A number of states, including Michigan, have since taken steps to lessen the impact test scores have on teacher evaluations, often citing factors outside an educator’s control such as problems at home that can affect a student’s academic performance.

Yet in this most recent study, published last week in the trade journal Educational Evaluation and Policy Analysis, even the process of classroom observation may be reliant on factors beyond a teacher’s control. Researchers concluded that when teachers were assigned a more engaged class with higher incoming achievement levels, they were more likely to see an increase in their measured performance.

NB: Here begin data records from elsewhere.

/-- The oldest pass record of a converter merges. -/
def State.passMerge (s : State) (k : Nat) : State :=
  let c := s.conv k
  match c.fifo with
  | [] => s
  | (e, p) :: t =>
    let l := (c.lsum.lookup e).getD (0, 0)
    let a := (c.acc.lookup e).getD {}
    s.setConv k { c with
      fifo := t, acc := Tab.put e (a.merge p) c.acc, lsum := Tab.put e (l.1 + p.sum, l.2 + p.count) c.lsum,
      last := c.last.map (fun x => if t.isEmpty && x.place = .crossing then { x with place := .merged, acc := a, lsum := l } else x) }

def execAdcPassMerge (k : Fin 4) (s : State) : Out := .next (s.pdDo (fun s => s.passMerge k.val))

/-- A PL bit of a converter is set (R356). -/
def State.plaus (s : State) (k : Nat) : Bool := s.bit F.ADC_FLT_PL_DIFF k || s.bit F.ADC_FLT_PL_ABS k || s.bit F.ADC_FLT_PL_STARVED k

/-- The snapshots of one converter at a tick (R345, R346). -/
def State.snapConv (s : State) (k : Nat) : State :=
  s.each (List.range 20) (fun e s =>
    let d := F.ADC_ENT_SNAPDIV.of (s.entWord k e)
    if d = 0 || s.frame % d != 0 then s
    else
      let c := s.conv k
      let a := (c.acc.lookup e).getD {}
      let s := s.setConv k { c with
        acc := Tab.del e c.acc, last := c.last.map (fun l => if l.entry = e && l.place = .merged then { l with snapped := true } else l) }
      { s with adc := { s.adc with snaps := s.adc.snaps ++ [(k, e, a, s.plaus k)] } })

/-- Binary32 constants of R347. -/
def c10_4096 : Word := 0x3B200000
def c2p5_4096 : Word := 0x3A200000
def c1000 : Word := 0x447A0000

/-- The factory-corrected code m (R347, R700). -/
def State.adcM (s : State) (k : Nat) (x : AdcCfg) (c : Word) : Word :=
  let o := if x.mode = 1 then 0x128 + 64 * k else 0x100 + 64 * k + 8 * x.gain
  (fMul (fSub c (s.otp o)).val (s.otp (o + 4))).val

/-- The transfer function of R347 on m. -/
def State.adcX (s : State) (k : Nat) (x : AdcCfg) (m : Word) : Word :=
  if x.mode = 1 then (fMul m c10_4096).val
  else if x.mode = 2 then (fMul m (fDiv c2p5_4096 (fOfNat (2 ^ x.gain))).val).val
  else if x.mode = 4 then
    let rsh := (fDiv (fOfNat x.rsh) 0x41200000).val
    (fDiv (fMul (fMul m c2p5_4096).val c1000).val rsh).val
  else
    let r := (fDiv m (fSub 0x45800000 m).val).val
    let rn := (fMul (s.otp (0x200 + 4 * (16 * k + x.pin))) r).val
    let lnr := fLn (fDiv rn (s.word (R.ADC_NTC_R.at x.curve))).val
    let q := (fAdd (fDiv 0x3F800000 0x43951333).val (fDiv lnr (s.word (R.ADC_NTC_B.at x.curve))).val).val
    (fSub (fDiv 0x3F800000 q).val 0x43889333).val

/-- The code a statistic takes (R347): the least published value is the greatest code for NTC. -/
def statCode (x : AdcCfg) (a : AdcAcc) (stat : Nat) : Word :=
  if stat = 0 then fOfRat a.sum a.count
  else if (stat = 1) = (x.mode != 3) then fOfNat a.min else fOfNat a.max

/-- The NTC window of R348: m below 8.0 or above 4,080.0. -/
def ntcBad (x : AdcCfg) (m : Word) : Bool := x.mode == 3 && (fLt m 0x41000000 || fLt 0x457F0000 m)

/-- The value and goodness of a point bound to a snapshot with the statistic (R346 to R348, R703); none for no write. -/
def State.accValue (s : State) (i k e : Nat) (a : AdcAcc) (pl : Bool) (stat : Nat) : Option (Word × Bool) :=
  if a.count + a.novr + a.nsus = 0 then none
  else if stat = 3 then some (fOfNat a.novr, !pl)
  else if a.count = 0 then some (fNaN, false)
  else
    let x := ((s.conv k).used.lookup e).getD (s.entCfg k e)
    let m := s.adcM k x (statCode x a stat)
    some (s.userCal i (s.adcX k x m), !pl && !ntcBad x m)

/-- The REF of an accumulator (R72). -/
def accRef (k e stat : Nat) : Nat := if e < 16 then 64 * stat + 16 * k + e else 256 + 64 * stat + 16 * k + (e - 16)

/-- A snapshot is published: the source write of every point bound to it (R346). -/
def State.accPublish (s : State) : State :=
  match s.adc.snaps with
  | [] => s
  | (k, e, a, pl) :: t =>
    let s := { s with adc := { s.adc with snaps := t } }
    s.each [0, 1, 2, 3] (fun stat s =>
      let b := bindWord Kind.acc (accRef k e stat)
      s.each (s.boundTo Kind.acc (accRef k e stat)) (fun i s =>
        match s.accValue i k e a pl stat with
        | some (v, good) => s.ptSource i b v good
        | none => s))

def execAccPublication (s : State) : Out := .next (s.pdDo (fun s => s.accPublish))

/-- The local mean of an entry's sum and count, renewed now (R349). -/
def State.localMean (s : State) (k e sum count : Nat) : Word × Nat × Bool :=
  let x := ((s.conv k).used.lookup e).getD (s.entCfg k e)
  let m := s.adcM k x (fOfRat sum count)
  (s.adcX k x m, s.now, !ntcBad x m)

/-- The local means are renewed every 100 ms (R349): an entry without included codes keeps its last. -/
def State.localMeans (s : State) : State :=
  s.each (List.range 4) (fun k s =>
    let c := s.conv k
    let m := c.lsum.foldl (fun t e => if e.2.2 = 0 then t else Tab.put e.1 (s.localMean k e.1 e.2.1 e.2.2) t) c.lmean
    s.setConv k { c with
      lsum := [], lmean := m, last := c.last.map (fun l => if l.place = .merged then { l with mean := some (c.lmean.lookup l.entry) } else l) })

def execAdcLocalMean (s : State) : Out :=
  .next (let s := (s.reach (s.adc.lmAt + 100000)).localMeans; { s with adc := { s.adc with lmAt := s.now } })

/-- The link is up again (R349): every accumulator is cleared before the first tick. -/
def State.adcLinkBack (s : State) : State :=
  { s with adc := { s.adc with convs := s.adc.convs.map (fun c =>
    { c with acc := [], last := c.last.map (fun l => if l.place = .merged then { l with place := .gone } else l) }) } }

/-! ### Injection (R351) -/

/-- A merged pass without its last conversion, which proved SUSPECT (R351): the accumulator, or the snapshot that has taken it, and the
local mean are as they would be had it never been included. -/
def State.lateMerged (s : State) (k : Nat) (l : AdcLast) (p : AdcAcc) : State :=
  let a := l.acc.merge p
  let n := (l.lsum.1 + p.sum, l.lsum.2 + p.count)
  let s := if l.snapped then
      { s with adc := { s.adc with snaps := s.adc.snaps.map (fun r => if r.1 = k && r.2.1 = l.entry then (k, l.entry, a, r.2.2.2) else r) } }
    else s.setConv k { s.conv k with acc := Tab.put l.entry a (s.conv k).acc }
  let c := s.conv k
  match l.mean with
  | none => s.setConv k { c with lsum := Tab.put l.entry n c.lsum }
  | some old =>
    s.setConv k { c with
      lmean := if n.2 = 0 then (match old with | some m => Tab.put l.entry m c.lmean | none => Tab.del l.entry c.lmean)
        else Tab.put l.entry (s.localMean k l.entry n.1 n.2) c.lmean }

/-- The second sample that finds an injection makes a conversion SUSPECT whose sampling phase met the first (R351): it leaves its
pass, wherever that stands by now, and is flagged and counted. Only the last conversion can have ended between the two (log
entry 53). -/
def State.lateSuspect (s : State) (k : Nat) : State :=
  let c := s.conv k
  match c.last with
  | none => s
  | some l =>
    if !s.suspect k l.pin l.t0 l.t1 then s
    else
      let p := { l.was with nsus := l.was.nsus + 1 }
      let s := s.setConv k { c with last := none }
      let c := s.conv k
      let s := match l.place with
        | .running => s.setConv k { c with pass := p }
        | .crossing => s.setConv k { c with
            fifo := c.fifo.take (c.fifo.length - 1) ++ (c.fifo.drop (c.fifo.length - 1)).map (fun (r : Nat × AdcAcc) => (r.1, p)) }
        | .merged => s.lateMerged k l p
        | .gone => s
      (s.inc F.ADC_CNT2_SUS 1 k).put F.ADC_FLT_SUSPECT 1 k

/-- One sample of the injection detectors: bit n is what AIN n's found. -/
def State.injSample (s : State) (mask : Nat) : State :=
  let s := s.reach (s.adc.injAt + 1)
  let live := (List.range 64).filter (fun n => mask.testBit n && s.get F.ADC_PIN_MODE (n / 16) (n % 16) != 0)
  let held := live.filter (fun n => s.adc.injPrev.testBit n)
  let prev := s.adc.injAt
  let now := s.now
  let inj := held.foldl (fun t n =>
    match t.lookup n with
    | some (a, b) => Tab.put n (if b + 50 < prev then prev else a, now) t
    | none => Tab.put n (prev, now) t) s.adc.inj
  let s := s.each held (fun n s => s.put F.ADC_FLT_INJ 1 (n / 16))
  let m := held.foldl (fun x n => x + 2 ^ n) 0
  let s := (s.put F.ADC_INJ_LO_INJ m).put F.ADC_INJ_HI_INJ (m / 2 ^ 32)
  let s := { s with adc := { s.adc with inj := inj, injPrev := live.foldl (fun x n => x + 2 ^ n) 0, injAt := now } }
  s.each (List.range 4) (fun k s => s.lateSuspect k)

def execAdcInjectionSample (mask : BitVec 64) (s : State) : Out := .next (s.pdDo (fun s => s.injSample mask.toNat))

/-! ### The cross-check (R353 to R356) -/

/-- A due check starts when its converter is free: from IDLE after start-up (R354). -/
def State.checkStart (s : State) (k : Nat) : State :=
  if (s.conv k).chkDue && s.adcState k = Adc.idle then s.startUp k 2 else s

def execAdcCheckStart (k : Fin 4) (s : State) : Out := .next (s.pdDo (fun s => s.checkStart k.val))

/-- A PL bit is set: the flag, and tenant 0's error record with pair, converter, cause and both voltages (R356). -/
def State.plSet (s : State) (k : Nat) (f : Fld) : State :=
  if s.bit f k then s
  else
    let p := k / 2
    (s.put f 1 k).pdErr 0 0x03 f.lo (leBytes 1 p ++ leBytes 1 k ++ leBytes 1 f.lo ++ leBytes 2 (s.get F.ADC_CHK_STAT_V_EVEN p) ++ leBytes 2 (s.get F.ADC_CHK_STAT_V_ODD p))

/-- A magnitude in binary32. -/
def fMag (x : Word) : Word := x &&& 0x7FFFFFFF

/-- Volts in mV, binary32. -/
def milli (v : Word) : Word := (fMul v c1000).val

/-- Both converters of a pair have completed: the comparison (R355). -/
def State.pairCompare (s : State) (p : Nat) (a b : Word × Bool) : State :=
  let d := (fSub a.1 b.1).val
  let s := (s.put F.ADC_CHK_STAT_V_EVEN (fScaled (fMag a.1) 10000 1).toNat p).put F.ADC_CHK_STAT_V_ODD (fScaled (fMag b.1) 10000 1).toNat p
  let s := (s.inc F.ADC_CHK_CNT_CHECKS 1 p).put F.ADC_CHK_CNT_RUN 0 p
  let s := { s with adc := { s.adc with open_ := putAt false s.adc.open_ p false, diff := putAt 0 s.adc.diff p (fMag d) } }
  let s := if fLt (fOfNat (s.get F.ADC_CHK_CFG_TOL p)) (milli (fMag d)) then (s.plSet (2 * p) F.ADC_FLT_PL_DIFF).plSet (2 * p + 1) F.ADC_FLT_PL_DIFF else s
  let out (x : Word × Bool) : Bool :=
    x.2 || fLt (fOfNat (s.get F.ADC_CHK_WIN_WIN p)) (fMag (fSub (milli x.1) (fOfNat (s.get F.ADC_CHK_WIN_EXP p))).val)
  let s := if out a then s.plSet (2 * p) F.ADC_FLT_PL_ABS else s
  if out b then s.plSet (2 * p + 1) F.ADC_FLT_PL_ABS else s

/-- All 8 conversions of a check are done: their mean as a voltage, with the DIRECT gain-1 values (R355), and the comparison once
both converters of the pair have completed. The converter powers down. -/
def State.checkEnd (s : State) (k : Nat) : State :=
  let c := s.conv k
  let x : AdcCfg := ⟨0, 0, 7, 7, 2, 0, 0⟩
  let v := s.adcX k x (s.adcM k x (fOfRat c.pass.sum 8))
  let s := s.setConv k { c.rest c.cyc with n := 0, pass := {}, rep := false, lastOvr := false, chkDone := some (v, c.pass.novr != 0) }
  let s := (s.setAdcState k Adc.idle).put F.ADC_EVT_CHK_DONE 1 k
  let p := k / 2
  if s.adc.open_.getD p false then
    match (s.conv (2 * p)).chkDone, (s.conv (2 * p + 1)).chkDone with
    | some a, some b => s.pairCompare p a b
    | _, _ => s
  else s

/-- A conversion of a check ends (R354). Over-range it sets OVR and its code is clamped (R350); ADC_OVR_LAST names entries and
pins of the mux, and the check pin is neither (log entry 130). -/
def State.checkConv (s : State) (k code : Nat) (ovr : Option Bool) : State :=
  if s.adcState k != Adc.check then s
  else
    let c := s.conv k
    let t := c.cyc + 88
    let s := s.reach ((t + 31) / 32)
    let c := { c with cyc := t }
    if c.rep then (s.setConv k { c with rep := false, lastOvr := false }).inc F.ADC_CNT2_DISC 1 k
    else
      let code := match ovr with | some high => if high then 4095 else 0 | none => code % 4096
      let s := s.setConv k { c with
        n := c.n + 1, lastOvr := ovr.isSome, pass := { c.pass with sum := c.pass.sum + code, novr := c.pass.novr + b2n ovr.isSome } }
      let s := s.putIf ovr.isSome F.ADC_FLT_OVR 1 k
      if 8 ≤ c.n + 1 then s.checkEnd k else s

/-- A conversion ends, of an entry or of a check. -/
def State.convEnd (s : State) (k code : Nat) (ovr : Option Bool) : State :=
  if s.adcState k = Adc.check then s.checkConv k code ovr else s.entryConv k code ovr

def execAdcConversionEnd (k : Fin 4) (code : Nat) (ovr : Option Bool) (s : State) : Out := .next (s.pdDo (fun s => s.convEnd k.val code ovr))

/-- The conversions that a check still has to make end one after another. -/
def State.checkComplete (s : State) (k : Nat) (codes : List (Nat × Option Bool)) : State :=
  s.each codes (fun x s => s.checkConv k x.1 x.2)

def execAdcCheckComplete (k : Fin 4) (codes : List (Nat × Option Bool)) (s : State) : Out := .next (s.pdDo (fun s => s.checkComplete k.val codes))

/-- A check period of a pair ends at a tick with F mod PER = 0, and the next begins (R354, R355). -/
def State.pairTick (s : State) (p : Nat) : State :=
  let per := s.get F.ADC_CHK_CFG_PER p
  let on := s.bit F.ADC_CHK_CFG_EN p && s.bit F.ADC_CTRL_EN (2 * p) && s.bit F.ADC_CTRL_EN (2 * p + 1)
  if per = 0 || s.frame % per != 0 then s
  else
    let s :=
      if s.adc.open_.getD p false then
        let run := s.get F.ADC_CHK_CNT_RUN p + 1
        let s := s.inc F.ADC_CHK_CNT_SKIPS 1 p
        if 16 ≤ run then
          (s.put F.ADC_CHK_CNT_RUN 0 p).each ([2 * p, 2 * p + 1].filter (fun k => (s.conv k).chkDone.isNone)) (fun k s => s.plSet k F.ADC_FLT_PL_STARVED)
        else s.put F.ADC_CHK_CNT_RUN run p
      else s
    let s := { s with adc := { s.adc with open_ := putAt false s.adc.open_ p on } }
    s.each [2 * p, 2 * p + 1] (fun k s => s.setConv k { s.conv k with chkDue := on, chkDone := none })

Garrett and Steinberg used data from an earlier two-year Measures of Effective Teaching study that sampled 834 teachers in grades 4 to 9 across six districts in New York, Florida, Texas, Colorado and Tennessee. Researchers in the original study concluded that observation scores would be more reliable when paired with student feed-back and achievement gains.

Going one step further, Garrett and Steinberg concluded teacher performance observations should rely more on specific instructional skills used in the classroom rather than measures such as student participation or class climate, which can be skewed by student behavior.

In order to account for the influence student behavior and ability can have on the different factors included in teacher observation scores, researchers recommend the scores be adjusted based on student demographic characteristics.

“If higher achieving students are more easily instructed, then a teacher’s observation scores will, in part, reflect these easier-to-teach students,” researchers wrote.

Garrett and Steinberg found that math teachers were six times more likely to be highly rated based on classroom observations when assigned students who were the highest achievers the previous year. English language arts teachers were twice as likely to be so rated.

On the flip side, only 18 percent of math teachers assigned the lowest-performing students were rated as effective or better based on observation, as were 37 percent of English teachers.